[Data to examine]
━━━━━━━━━━━━━━━━━━━━━━━━━━━━━━

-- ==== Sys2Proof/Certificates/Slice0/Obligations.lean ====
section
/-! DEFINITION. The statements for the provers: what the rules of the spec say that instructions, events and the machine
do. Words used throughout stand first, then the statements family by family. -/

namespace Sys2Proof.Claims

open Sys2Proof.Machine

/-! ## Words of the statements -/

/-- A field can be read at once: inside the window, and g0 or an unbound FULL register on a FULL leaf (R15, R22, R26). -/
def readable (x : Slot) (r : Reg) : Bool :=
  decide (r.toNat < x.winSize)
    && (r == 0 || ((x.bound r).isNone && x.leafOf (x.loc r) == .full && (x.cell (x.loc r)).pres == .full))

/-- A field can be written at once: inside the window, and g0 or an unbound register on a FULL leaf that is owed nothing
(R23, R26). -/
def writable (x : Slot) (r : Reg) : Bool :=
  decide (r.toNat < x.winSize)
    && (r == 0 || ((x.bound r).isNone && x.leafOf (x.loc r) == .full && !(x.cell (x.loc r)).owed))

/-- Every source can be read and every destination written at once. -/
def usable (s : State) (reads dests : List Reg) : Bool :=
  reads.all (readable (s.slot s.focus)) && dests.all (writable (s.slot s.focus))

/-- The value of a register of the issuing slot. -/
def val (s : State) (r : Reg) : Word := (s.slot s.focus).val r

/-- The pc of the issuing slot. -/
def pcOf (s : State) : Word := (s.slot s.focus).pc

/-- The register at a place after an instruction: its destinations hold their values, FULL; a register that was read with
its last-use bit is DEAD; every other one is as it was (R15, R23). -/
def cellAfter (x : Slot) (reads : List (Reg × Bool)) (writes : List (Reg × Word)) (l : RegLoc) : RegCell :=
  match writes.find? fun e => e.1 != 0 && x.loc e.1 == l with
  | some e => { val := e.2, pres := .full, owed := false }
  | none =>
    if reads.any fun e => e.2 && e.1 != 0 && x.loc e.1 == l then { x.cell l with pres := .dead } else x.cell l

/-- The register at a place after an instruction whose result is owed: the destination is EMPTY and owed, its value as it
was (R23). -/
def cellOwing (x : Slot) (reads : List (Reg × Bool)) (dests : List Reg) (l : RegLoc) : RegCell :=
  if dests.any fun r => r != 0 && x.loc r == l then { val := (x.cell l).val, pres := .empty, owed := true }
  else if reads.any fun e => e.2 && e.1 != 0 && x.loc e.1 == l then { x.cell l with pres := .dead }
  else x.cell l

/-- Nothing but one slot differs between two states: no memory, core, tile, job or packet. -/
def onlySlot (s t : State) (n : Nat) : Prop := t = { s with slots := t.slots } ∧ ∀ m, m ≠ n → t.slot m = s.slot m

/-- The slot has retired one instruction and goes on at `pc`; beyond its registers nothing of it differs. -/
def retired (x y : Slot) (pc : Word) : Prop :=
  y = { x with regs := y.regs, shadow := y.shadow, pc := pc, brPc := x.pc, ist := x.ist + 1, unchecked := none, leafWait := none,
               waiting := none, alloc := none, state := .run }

━━━━━━━━━━━━━━━━━━━━━━━━━━━━━━

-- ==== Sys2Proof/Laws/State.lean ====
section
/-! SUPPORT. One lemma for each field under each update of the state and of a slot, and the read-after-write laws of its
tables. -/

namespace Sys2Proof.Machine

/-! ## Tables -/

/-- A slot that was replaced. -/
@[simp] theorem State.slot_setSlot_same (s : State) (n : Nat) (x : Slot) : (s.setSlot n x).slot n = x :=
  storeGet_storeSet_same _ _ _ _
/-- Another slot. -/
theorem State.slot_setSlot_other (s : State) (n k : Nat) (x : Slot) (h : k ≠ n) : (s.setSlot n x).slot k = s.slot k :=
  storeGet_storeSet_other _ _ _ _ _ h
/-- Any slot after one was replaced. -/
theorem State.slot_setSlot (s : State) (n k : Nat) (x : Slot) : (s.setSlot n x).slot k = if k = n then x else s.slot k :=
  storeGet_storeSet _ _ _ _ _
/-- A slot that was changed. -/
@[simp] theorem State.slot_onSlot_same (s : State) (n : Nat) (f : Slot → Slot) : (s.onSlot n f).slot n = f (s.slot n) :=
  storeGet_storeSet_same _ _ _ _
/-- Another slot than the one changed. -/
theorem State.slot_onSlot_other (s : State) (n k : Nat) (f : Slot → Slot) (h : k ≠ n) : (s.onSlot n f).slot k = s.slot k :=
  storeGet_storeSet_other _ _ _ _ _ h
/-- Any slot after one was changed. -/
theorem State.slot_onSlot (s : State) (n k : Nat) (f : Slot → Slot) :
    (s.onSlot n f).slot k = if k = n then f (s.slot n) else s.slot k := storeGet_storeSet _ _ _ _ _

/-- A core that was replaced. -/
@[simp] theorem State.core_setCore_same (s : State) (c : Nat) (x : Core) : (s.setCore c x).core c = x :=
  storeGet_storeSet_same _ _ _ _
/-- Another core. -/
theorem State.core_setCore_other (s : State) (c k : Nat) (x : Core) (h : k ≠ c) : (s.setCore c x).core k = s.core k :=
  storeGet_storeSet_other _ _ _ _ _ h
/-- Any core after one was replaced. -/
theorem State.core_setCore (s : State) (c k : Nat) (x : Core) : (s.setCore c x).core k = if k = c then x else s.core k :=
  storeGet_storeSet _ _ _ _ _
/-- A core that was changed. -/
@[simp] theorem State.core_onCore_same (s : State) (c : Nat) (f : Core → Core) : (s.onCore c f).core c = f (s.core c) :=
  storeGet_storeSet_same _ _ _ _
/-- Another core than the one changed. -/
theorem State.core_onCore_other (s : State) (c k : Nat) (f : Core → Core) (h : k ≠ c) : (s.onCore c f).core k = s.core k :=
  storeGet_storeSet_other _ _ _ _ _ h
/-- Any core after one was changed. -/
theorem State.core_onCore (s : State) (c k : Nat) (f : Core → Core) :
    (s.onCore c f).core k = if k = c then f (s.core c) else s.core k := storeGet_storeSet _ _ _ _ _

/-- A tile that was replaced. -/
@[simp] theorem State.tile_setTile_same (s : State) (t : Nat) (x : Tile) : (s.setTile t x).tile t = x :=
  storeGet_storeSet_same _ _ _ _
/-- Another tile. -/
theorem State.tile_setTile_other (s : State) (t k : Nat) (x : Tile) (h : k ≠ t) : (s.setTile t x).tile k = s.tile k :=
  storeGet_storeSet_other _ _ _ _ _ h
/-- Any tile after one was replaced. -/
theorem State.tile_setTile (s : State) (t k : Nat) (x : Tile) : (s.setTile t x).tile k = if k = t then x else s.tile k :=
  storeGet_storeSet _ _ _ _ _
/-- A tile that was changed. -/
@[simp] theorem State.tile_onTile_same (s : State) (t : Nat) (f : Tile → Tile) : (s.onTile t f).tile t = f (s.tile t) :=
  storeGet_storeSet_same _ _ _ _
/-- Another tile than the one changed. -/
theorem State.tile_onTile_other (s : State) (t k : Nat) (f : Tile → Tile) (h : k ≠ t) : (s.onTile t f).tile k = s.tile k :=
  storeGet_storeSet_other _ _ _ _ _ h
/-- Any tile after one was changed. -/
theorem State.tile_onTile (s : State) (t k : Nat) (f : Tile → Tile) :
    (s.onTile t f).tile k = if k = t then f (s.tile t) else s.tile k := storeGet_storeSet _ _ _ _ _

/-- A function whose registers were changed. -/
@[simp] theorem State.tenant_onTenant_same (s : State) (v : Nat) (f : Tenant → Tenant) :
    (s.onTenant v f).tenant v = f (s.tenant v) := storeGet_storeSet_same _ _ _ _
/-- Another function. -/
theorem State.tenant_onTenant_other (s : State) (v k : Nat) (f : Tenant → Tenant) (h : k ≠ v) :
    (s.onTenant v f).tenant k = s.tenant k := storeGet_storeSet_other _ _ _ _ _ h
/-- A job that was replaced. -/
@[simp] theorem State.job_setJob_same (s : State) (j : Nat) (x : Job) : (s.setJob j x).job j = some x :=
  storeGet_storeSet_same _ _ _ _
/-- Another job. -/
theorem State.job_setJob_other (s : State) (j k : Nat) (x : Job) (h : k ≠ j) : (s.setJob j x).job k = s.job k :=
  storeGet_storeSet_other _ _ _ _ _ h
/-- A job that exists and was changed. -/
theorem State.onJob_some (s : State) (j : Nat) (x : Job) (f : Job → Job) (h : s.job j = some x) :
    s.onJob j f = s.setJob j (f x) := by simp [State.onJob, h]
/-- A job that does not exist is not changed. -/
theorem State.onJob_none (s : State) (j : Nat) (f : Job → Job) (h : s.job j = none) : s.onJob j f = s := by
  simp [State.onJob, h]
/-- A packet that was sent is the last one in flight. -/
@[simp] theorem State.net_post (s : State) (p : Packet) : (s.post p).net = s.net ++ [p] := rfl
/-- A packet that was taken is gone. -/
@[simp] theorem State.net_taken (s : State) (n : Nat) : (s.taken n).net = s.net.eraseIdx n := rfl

━━━━━━━━━━━━━━━━━━━━━━━━━━━━━━

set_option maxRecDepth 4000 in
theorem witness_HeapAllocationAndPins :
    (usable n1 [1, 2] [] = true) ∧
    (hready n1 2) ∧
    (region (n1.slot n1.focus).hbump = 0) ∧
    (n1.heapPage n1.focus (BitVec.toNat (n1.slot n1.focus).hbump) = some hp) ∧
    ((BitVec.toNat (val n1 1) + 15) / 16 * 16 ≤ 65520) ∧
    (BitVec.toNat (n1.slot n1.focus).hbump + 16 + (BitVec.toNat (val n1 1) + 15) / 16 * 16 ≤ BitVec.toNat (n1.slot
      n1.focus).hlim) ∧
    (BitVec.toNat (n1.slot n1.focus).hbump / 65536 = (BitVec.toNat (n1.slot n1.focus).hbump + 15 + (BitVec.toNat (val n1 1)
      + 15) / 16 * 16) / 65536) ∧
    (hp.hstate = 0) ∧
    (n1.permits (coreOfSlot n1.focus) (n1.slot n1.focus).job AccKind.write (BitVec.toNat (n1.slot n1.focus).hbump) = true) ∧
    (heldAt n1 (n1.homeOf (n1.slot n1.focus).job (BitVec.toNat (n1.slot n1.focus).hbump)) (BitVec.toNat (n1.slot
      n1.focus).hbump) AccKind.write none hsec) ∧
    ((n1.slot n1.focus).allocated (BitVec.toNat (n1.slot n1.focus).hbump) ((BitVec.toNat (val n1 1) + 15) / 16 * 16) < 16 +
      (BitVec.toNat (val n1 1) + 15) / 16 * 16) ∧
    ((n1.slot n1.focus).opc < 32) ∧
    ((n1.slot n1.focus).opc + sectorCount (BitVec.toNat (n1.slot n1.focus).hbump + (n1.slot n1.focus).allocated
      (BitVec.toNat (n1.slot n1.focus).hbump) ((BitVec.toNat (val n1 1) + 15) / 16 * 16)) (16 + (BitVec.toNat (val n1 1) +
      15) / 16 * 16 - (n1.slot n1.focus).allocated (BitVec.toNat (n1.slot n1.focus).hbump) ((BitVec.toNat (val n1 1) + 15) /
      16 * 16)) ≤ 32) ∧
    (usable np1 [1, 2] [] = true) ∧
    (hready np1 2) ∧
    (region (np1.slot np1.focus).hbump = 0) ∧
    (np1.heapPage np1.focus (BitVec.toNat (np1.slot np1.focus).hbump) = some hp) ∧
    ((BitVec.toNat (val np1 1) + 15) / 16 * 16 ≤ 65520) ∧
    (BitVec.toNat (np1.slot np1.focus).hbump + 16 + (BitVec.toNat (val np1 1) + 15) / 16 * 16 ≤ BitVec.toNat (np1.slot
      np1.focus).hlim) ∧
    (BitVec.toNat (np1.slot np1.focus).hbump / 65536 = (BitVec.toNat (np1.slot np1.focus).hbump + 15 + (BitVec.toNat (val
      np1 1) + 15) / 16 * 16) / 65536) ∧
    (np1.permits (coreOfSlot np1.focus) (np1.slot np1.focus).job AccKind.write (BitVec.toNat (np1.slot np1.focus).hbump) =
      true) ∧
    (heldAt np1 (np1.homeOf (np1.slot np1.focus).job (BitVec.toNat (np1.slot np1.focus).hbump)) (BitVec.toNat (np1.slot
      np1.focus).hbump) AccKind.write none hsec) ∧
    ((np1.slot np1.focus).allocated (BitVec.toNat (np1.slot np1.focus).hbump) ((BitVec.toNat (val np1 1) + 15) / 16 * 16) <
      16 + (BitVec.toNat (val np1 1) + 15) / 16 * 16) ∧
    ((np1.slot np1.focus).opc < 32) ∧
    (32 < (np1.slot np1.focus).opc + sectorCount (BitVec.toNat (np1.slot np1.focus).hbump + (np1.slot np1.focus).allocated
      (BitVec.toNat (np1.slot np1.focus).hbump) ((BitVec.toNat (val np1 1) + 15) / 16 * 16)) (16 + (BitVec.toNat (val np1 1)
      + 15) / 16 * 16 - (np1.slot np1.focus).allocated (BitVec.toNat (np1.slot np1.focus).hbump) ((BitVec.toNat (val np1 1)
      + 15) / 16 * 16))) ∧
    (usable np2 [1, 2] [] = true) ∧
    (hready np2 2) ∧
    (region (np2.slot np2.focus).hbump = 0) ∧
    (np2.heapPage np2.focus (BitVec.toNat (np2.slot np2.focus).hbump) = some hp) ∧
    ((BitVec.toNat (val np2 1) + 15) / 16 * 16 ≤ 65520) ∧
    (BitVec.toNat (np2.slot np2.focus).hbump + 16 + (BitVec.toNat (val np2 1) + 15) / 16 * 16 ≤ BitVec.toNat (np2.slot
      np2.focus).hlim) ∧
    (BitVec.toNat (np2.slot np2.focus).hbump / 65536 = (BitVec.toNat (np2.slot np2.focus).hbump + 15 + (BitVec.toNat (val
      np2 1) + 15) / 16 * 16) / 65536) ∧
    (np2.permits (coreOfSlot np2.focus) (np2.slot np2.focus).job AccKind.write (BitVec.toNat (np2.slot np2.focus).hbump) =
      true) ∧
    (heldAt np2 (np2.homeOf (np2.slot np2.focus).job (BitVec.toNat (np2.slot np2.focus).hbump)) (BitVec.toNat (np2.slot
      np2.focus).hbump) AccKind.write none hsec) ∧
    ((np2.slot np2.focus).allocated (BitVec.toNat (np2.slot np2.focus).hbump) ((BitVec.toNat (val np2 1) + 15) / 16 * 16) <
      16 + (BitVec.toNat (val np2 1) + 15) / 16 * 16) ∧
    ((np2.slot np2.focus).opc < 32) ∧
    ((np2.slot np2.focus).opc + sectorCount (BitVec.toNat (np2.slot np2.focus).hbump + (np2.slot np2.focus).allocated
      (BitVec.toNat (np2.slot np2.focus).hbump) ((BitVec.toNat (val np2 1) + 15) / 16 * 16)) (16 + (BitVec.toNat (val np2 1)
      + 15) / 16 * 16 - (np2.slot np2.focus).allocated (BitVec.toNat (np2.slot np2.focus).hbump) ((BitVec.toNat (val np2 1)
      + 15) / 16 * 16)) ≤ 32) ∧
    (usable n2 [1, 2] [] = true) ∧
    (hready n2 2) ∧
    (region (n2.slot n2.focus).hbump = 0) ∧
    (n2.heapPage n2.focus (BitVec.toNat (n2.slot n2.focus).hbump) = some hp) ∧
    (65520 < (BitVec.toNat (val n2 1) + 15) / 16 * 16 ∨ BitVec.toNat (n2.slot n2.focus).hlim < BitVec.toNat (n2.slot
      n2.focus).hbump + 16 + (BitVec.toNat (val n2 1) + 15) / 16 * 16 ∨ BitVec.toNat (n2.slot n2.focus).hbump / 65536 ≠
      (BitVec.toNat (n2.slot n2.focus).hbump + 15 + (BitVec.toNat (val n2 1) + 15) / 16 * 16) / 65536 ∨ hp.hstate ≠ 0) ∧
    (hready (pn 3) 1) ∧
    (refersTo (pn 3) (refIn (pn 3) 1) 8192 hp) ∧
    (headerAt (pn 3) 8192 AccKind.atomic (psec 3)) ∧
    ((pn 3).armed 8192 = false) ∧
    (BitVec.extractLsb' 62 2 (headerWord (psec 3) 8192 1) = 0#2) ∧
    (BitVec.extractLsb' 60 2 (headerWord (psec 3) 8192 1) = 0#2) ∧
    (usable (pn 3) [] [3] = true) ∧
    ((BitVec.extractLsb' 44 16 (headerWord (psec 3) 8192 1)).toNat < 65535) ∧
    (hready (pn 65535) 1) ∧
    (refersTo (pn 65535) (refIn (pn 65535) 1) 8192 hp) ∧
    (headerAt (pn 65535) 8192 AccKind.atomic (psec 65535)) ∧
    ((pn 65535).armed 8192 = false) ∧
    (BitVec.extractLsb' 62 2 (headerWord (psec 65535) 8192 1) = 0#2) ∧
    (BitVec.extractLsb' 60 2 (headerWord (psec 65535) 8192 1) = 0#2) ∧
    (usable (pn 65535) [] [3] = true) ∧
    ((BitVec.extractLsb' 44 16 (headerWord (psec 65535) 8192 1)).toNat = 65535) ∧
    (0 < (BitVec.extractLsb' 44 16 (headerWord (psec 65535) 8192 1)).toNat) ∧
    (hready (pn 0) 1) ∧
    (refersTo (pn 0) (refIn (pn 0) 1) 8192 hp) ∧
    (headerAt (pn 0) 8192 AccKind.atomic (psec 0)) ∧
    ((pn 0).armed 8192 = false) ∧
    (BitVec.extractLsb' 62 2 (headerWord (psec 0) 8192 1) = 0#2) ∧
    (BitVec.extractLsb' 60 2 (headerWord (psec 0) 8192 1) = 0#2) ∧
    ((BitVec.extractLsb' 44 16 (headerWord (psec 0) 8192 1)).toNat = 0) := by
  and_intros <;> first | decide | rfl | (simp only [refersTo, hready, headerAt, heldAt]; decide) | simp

━━━━━━━━━━━━━━━━━━━━━━━━━━━━━━

[Aim of the exercise]
Which lines in the records above hold the string "Bool"? Copy each of them.

[Solution to the exercise]
def readable (x : Slot) (r : Reg) : Bool :=
def writable (x : Slot) (r : Reg) : Bool :=
def usable (s : State) (reads dests : List Reg) : Bool :=
def cellAfter (x : Slot) (reads : List (Reg × Bool)) (writes : List (Reg × Word)) (l : RegLoc) : RegCell :=
def cellOwing (x : Slot) (reads : List (Reg × Bool)) (dests : List Reg) (l : RegLoc) : RegCell :=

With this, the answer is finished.